Set down the data below once more, precisely as it reads.
### RECORDED DATA
/-- R130: step events are exactly the countdown apart: nothing but a reset, an emergency stop or a controlled stop changes the spacing. -/
def Obligations.StepEventsKeepSpacing : Prop :=
  ∀ (σ : Nat → State) (c : Nat), (σ 0).eng = .run → (σ 0).cd.toNat = c →
    (∀ j, j + 1 < c → step (σ j) = .next (σ (j + 1)) ∧ (σ j).sample.rst = false ∧ (σ j).estopNow = false
      ∧ (σ j).onBus ≠ some .qstop) →
    ∀ j, j < c → (σ j).eng = .run ∧ (σ j).cd.toNat = c - j ∧ (σ j).head = (σ 0).head ∧ (σ j).stepIndex = (σ 0).stepIndex
      ∧ (σ j).errTerm = (σ 0).errTerm ∧ (σ j).pos = (σ 0).pos ∧ (σ j).interval = (σ 0).interval

/-- R154, R203: once a step event has begun a pulse, it stays out for exactly PW cycles, whatever follows but a reset. -/
def Obligations.PulsesLastTheirWidth : Prop :=
  ∀ (σ : Nat → State), Inv (σ 0) → PulseInv (σ 0) → (σ 0).pt = (σ 0).cfgPulseWidth →
    (∀ j, j < (σ 0).cfgPulseWidth.toNat → step (σ j) = .next (σ (j + 1)) ∧ (σ j).sample.rst = false) →
    ∀ j, j ≤ (σ 0).cfgPulseWidth.toNat → (σ j).pt.toNat = (σ 0).cfgPulseWidth.toNat - j
      ∧ (j < (σ 0).cfgPulseWidth.toNat → (σ j).pmask = (σ 0).pmask)

/-- R203: in a cycle of an emergency stop, and in every cycle of a HALTED machine, no pulse begins on any channel. -/
def Obligations.EmergencyStopBound : Prop :=
  ∀ (s t : State) (p : Nat), Inv s → PulseInv s → step s = .next t → (s.estopNow = true ∨ s.eng = .halted) →
    pulseActive t p = true → pulseActive s p = true

/-- R111, R155: while a pulse is out, the direction of its channel does not change. -/
def Obligations.DirectionStableDuringPulse : Prop :=
  ∀ (s t : State) (p : Nat), Inv s → PulseInv s → step s = .next t →
    pulseActive s p = true → pulseActive t p = true → dirOut t p = dirOut s p

/-- R120: the direction latches change only at a claim, and to what the claimed block gives them: where a step changes them, the engine of
that cycle (`idleCycle s`, since no emergency stop acts) claims a valid queued block, the head block of an IDLE machine or, in a step
event, the block behind the one it retires, and no pulse was high and no sequence running. -/
def Obligations.DirectionLatchesChangeAtClaims : Prop :=
  ∀ s t : State, step s = .next t → s.sample.rst = false → t.dirLat ≠ s.dirLat →
    s.estopNow = false ∧ s.bs.busy = false ∧ s.pt = 0#16 ∧ t.stepIndex = 0#32
    ∧ ∃ h, ((s.eng = .idle ∧ h = s.head) ∨ (s.eng = .run ∧ s.cd = 1#32 ∧ h = nextIndex s.params s.head))
      ∧ depth s.params h s.tail ≠ 0
      ∧ (let b := decodeBlock s.params s.mem (slotOf s.params h)
        validate s.params b = 0 ∧ changesDirection s.params b s.dirLat = true ∧ ClaimedBy s b (idleCycle s)
        ∧ (idleCycle s).head = h ∧ t.dirLat = latchDirections s.params b s.dirLat)

/-- R68, R73: no step changes a byte of the busy block's slot. -/
def Obligations.BusyBlockIsFrozen : Prop :=
  ∀ s t : State, Inv s → s.eng = .run → step s = .next t →
    ∀ x, 0x1000 + 0x80 * slotOf s.params s.head ≤ x → x < 0x1080 + 0x80 * slotOf s.params s.head →
      Memory.byteAt t.mem x = Memory.byteAt s.mem x

/-- R26: what the queue indices say of the buffer; and R25, R26, R70: how they move. -/
def Obligations.QueueIndicesMoveInOrder : Prop :=
  (∀ (p : Params) (h t : QueueIndex),
    (depth p h t : Int) = ((t.toNat : Int) - h.toNat) % (2 * p.N)
    ∧ slotOf p h = h.toNat % p.N ∧ (nextIndex p h).toNat = (h.toNat + 1) % (2 * p.N))
  ∧ (∀ (s : State) (sl : Nat), sl < s.params.N →
      s.depth = depth s.params s.head s.tail
      ∧ (s.queued sl = true ↔ ((sl : Int) - s.head.toNat) % s.params.N < s.depth)
      ∧ (s.busySlot sl = true ↔ s.eng = .run ∧ sl = slotOf s.params s.head))
  ∧ ∀ s t : State, step s = .next t → s.sample.rst = false →
    (t.head = s.head ∨ (t.head = nextIndex s.params s.head ∧ s.eng = .run) ∨ t.head = s.tail)
    ∧ (t.tail = s.tail ∨ (s.onBus = some .push ∧ t.tail = nextIndex s.params s.tail))

/-- R231, R238: HALTED is left only by an accepted CLEAR_HALT, and while HALTED no fault is latched and no HALT event raised. -/
def Obligations.HaltedUntilClearHalt : Prop :=
  ∀ s t : State, step s = .next t → s.sample.rst = false → s.eng = .halted →
    ((t.eng = .halted ∧ t.fault = s.fault)
      ∨ (s.onBus = some .clearHalt ∧ s.sample.estopIn = false ∧ t.eng = .idle ∧ t.fault.word = 0#32))
    ∧ (t.irqStatus.getLsbD 0 = true → s.irqStatus.getLsbD 0 = true)
    ∧ t.stepIndex = s.stepIndex ∧ t.errTerm = s.errTerm ∧ t.dirLat = s.dirLat ∧ t.extSel = s.extSel

/-- R268: while locked (R54), no step changes a configuration register or a home offset. -/
def Obligations.LockProtectsConfiguration : Prop :=
  ∀ s t : State, step s = .next t → s.sample.rst = false → ¬UnlockedState s →
    t.cfgStepInv = s.cfgStepInv ∧ t.cfgDirInv = s.cfgDirInv ∧ t.cfgEsEn = s.cfgEsEn ∧ t.cfgEsDir = s.cfgEsDir
    ∧ t.cfgEsInv = s.cfgEsInv ∧ t.cfgPulseWidth = s.cfgPulseWidth ∧ t.cfgDirSetup = s.cfgDirSetup
    ∧ t.cfgMinInterval = s.cfgMinInterval ∧ t.cfgMinRate = s.cfgMinRate ∧ t.home = s.home
end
######
> **SOLUTION TO THE EXERCISE**:
/-- R130: step events are exactly the countdown apart: nothing but a reset, an emergency stop or a controlled stop changes the spacing. -/
def Obligations.StepEventsKeepSpacing : Prop :=
  ∀ (σ : Nat → State) (c : Nat), (σ 0).eng = .run → (σ 0).cd.toNat = c →
    (∀ j, j + 1 < c → step (σ j) = .next (σ (j + 1)) ∧ (σ j).sample.rst = false ∧ (σ j).estopNow = false
      ∧ (σ j).onBus ≠ some .qstop) →
    ∀ j, j < c → (σ j).eng = .run ∧ (σ j).cd.toNat = c - j ∧ (σ j).head = (σ 0).head ∧ (σ j).stepIndex = (σ 0).stepIndex
      ∧ (σ j).errTerm = (σ 0).errTerm ∧ (σ j).pos = (σ 0).pos ∧ (σ j).interval = (σ 0).interval

/-- R154, R203: once a step event has begun a pulse, it stays out for exactly PW cycles, whatever follows but a reset. -/
def Obligations.PulsesLastTheirWidth : Prop :=
  ∀ (σ : Nat → State), Inv (σ 0) → PulseInv (σ 0) → (σ 0).pt = (σ 0).cfgPulseWidth →
    (∀ j, j < (σ 0).cfgPulseWidth.toNat → step (σ j) = .next (σ (j + 1)) ∧ (σ j).sample.rst = false) →
    ∀ j, j ≤ (σ 0).cfgPulseWidth.toNat → (σ j).pt.toNat = (σ 0).cfgPulseWidth.toNat - j
      ∧ (j < (σ 0).cfgPulseWidth.toNat → (σ j).pmask = (σ 0).pmask)

/-- R203: in a cycle of an emergency stop, and in every cycle of a HALTED machine, no pulse begins on any channel. -/
def Obligations.EmergencyStopBound : Prop :=
  ∀ (s t : State) (p : Nat), Inv s → PulseInv s → step s = .next t → (s.estopNow = true ∨ s.eng = .halted) →
    pulseActive t p = true → pulseActive s p = true

/-- R111, R155: while a pulse is out, the direction of its channel does not change. -/
def Obligations.DirectionStableDuringPulse : Prop :=
  ∀ (s t : State) (p : Nat), Inv s → PulseInv s → step s = .next t →
    pulseActive s p = true → pulseActive t p = true → dirOut t p = dirOut s p

/-- R120: the direction latches change only at a claim, and to what the claimed block gives them: where a step changes them, the engine of
that cycle (`idleCycle s`, since no emergency stop acts) claims a valid queued block, the head block of an IDLE machine or, in a step
event, the block behind the one it retires, and no pulse was high and no sequence running. -/
def Obligations.DirectionLatchesChangeAtClaims : Prop :=
  ∀ s t : State, step s = .next t → s.sample.rst = false → t.dirLat ≠ s.dirLat →
    s.estopNow = false ∧ s.bs.busy = false ∧ s.pt = 0#16 ∧ t.stepIndex = 0#32
    ∧ ∃ h, ((s.eng = .idle ∧ h = s.head) ∨ (s.eng = .run ∧ s.cd = 1#32 ∧ h = nextIndex s.params s.head))
      ∧ depth s.params h s.tail ≠ 0
      ∧ (let b := decodeBlock s.params s.mem (slotOf s.params h)
        validate s.params b = 0 ∧ changesDirection s.params b s.dirLat = true ∧ ClaimedBy s b (idleCycle s)
        ∧ (idleCycle s).head = h ∧ t.dirLat = latchDirections s.params b s.dirLat)

/-- R68, R73: no step changes a byte of the busy block's slot. -/
def Obligations.BusyBlockIsFrozen : Prop :=
  ∀ s t : State, Inv s → s.eng = .run → step s = .next t →
    ∀ x, 0x1000 + 0x80 * slotOf s.params s.head ≤ x → x < 0x1080 + 0x80 * slotOf s.params s.head →
      Memory.byteAt t.mem x = Memory.byteAt s.mem x

/-- R26: what the queue indices say of the buffer; and R25, R26, R70: how they move. -/
def Obligations.QueueIndicesMoveInOrder : Prop :=
  (∀ (p : Params) (h t : QueueIndex),
    (depth p h t : Int) = ((t.toNat : Int) - h.toNat) % (2 * p.N)
    ∧ slotOf p h = h.toNat % p.N ∧ (nextIndex p h).toNat = (h.toNat + 1) % (2 * p.N))
  ∧ (∀ (s : State) (sl : Nat), sl < s.params.N →
      s.depth = depth s.params s.head s.tail
      ∧ (s.queued sl = true ↔ ((sl : Int) - s.head.toNat) % s.params.N < s.depth)
      ∧ (s.busySlot sl = true ↔ s.eng = .run ∧ sl = slotOf s.params s.head))
  ∧ ∀ s t : State, step s = .next t → s.sample.rst = false →
    (t.head = s.head ∨ (t.head = nextIndex s.params s.head ∧ s.eng = .run) ∨ t.head = s.tail)
    ∧ (t.tail = s.tail ∨ (s.onBus = some .push ∧ t.tail = nextIndex s.params s.tail))

/-- R231, R238: HALTED is left only by an accepted CLEAR_HALT, and while HALTED no fault is latched and no HALT event raised. -/
def Obligations.HaltedUntilClearHalt : Prop :=
  ∀ s t : State, step s = .next t → s.sample.rst = false → s.eng = .halted →
    ((t.eng = .halted ∧ t.fault = s.fault)
      ∨ (s.onBus = some .clearHalt ∧ s.sample.estopIn = false ∧ t.eng = .idle ∧ t.fault.word = 0#32))
    ∧ (t.irqStatus.getLsbD 0 = true → s.irqStatus.getLsbD 0 = true)
    ∧ t.stepIndex = s.stepIndex ∧ t.errTerm = s.errTerm ∧ t.dirLat = s.dirLat ∧ t.extSel = s.extSel

/-- R268: while locked (R54), no step changes a configuration register or a home offset. -/
def Obligations.LockProtectsConfiguration : Prop :=
  ∀ s t : State, step s = .next t → s.sample.rst = false → ¬UnlockedState s →
    t.cfgStepInv = s.cfgStepInv ∧ t.cfgDirInv = s.cfgDirInv ∧ t.cfgEsEn = s.cfgEsEn ∧ t.cfgEsDir = s.cfgEsDir
    ∧ t.cfgEsInv = s.cfgEsInv ∧ t.cfgPulseWidth = s.cfgPulseWidth ∧ t.cfgDirSetup = s.cfgDirSetup
    ∧ t.cfgMinInterval = s.cfgMinInterval ∧ t.cfgMinRate = s.cfgMinRate ∧ t.home = s.home
end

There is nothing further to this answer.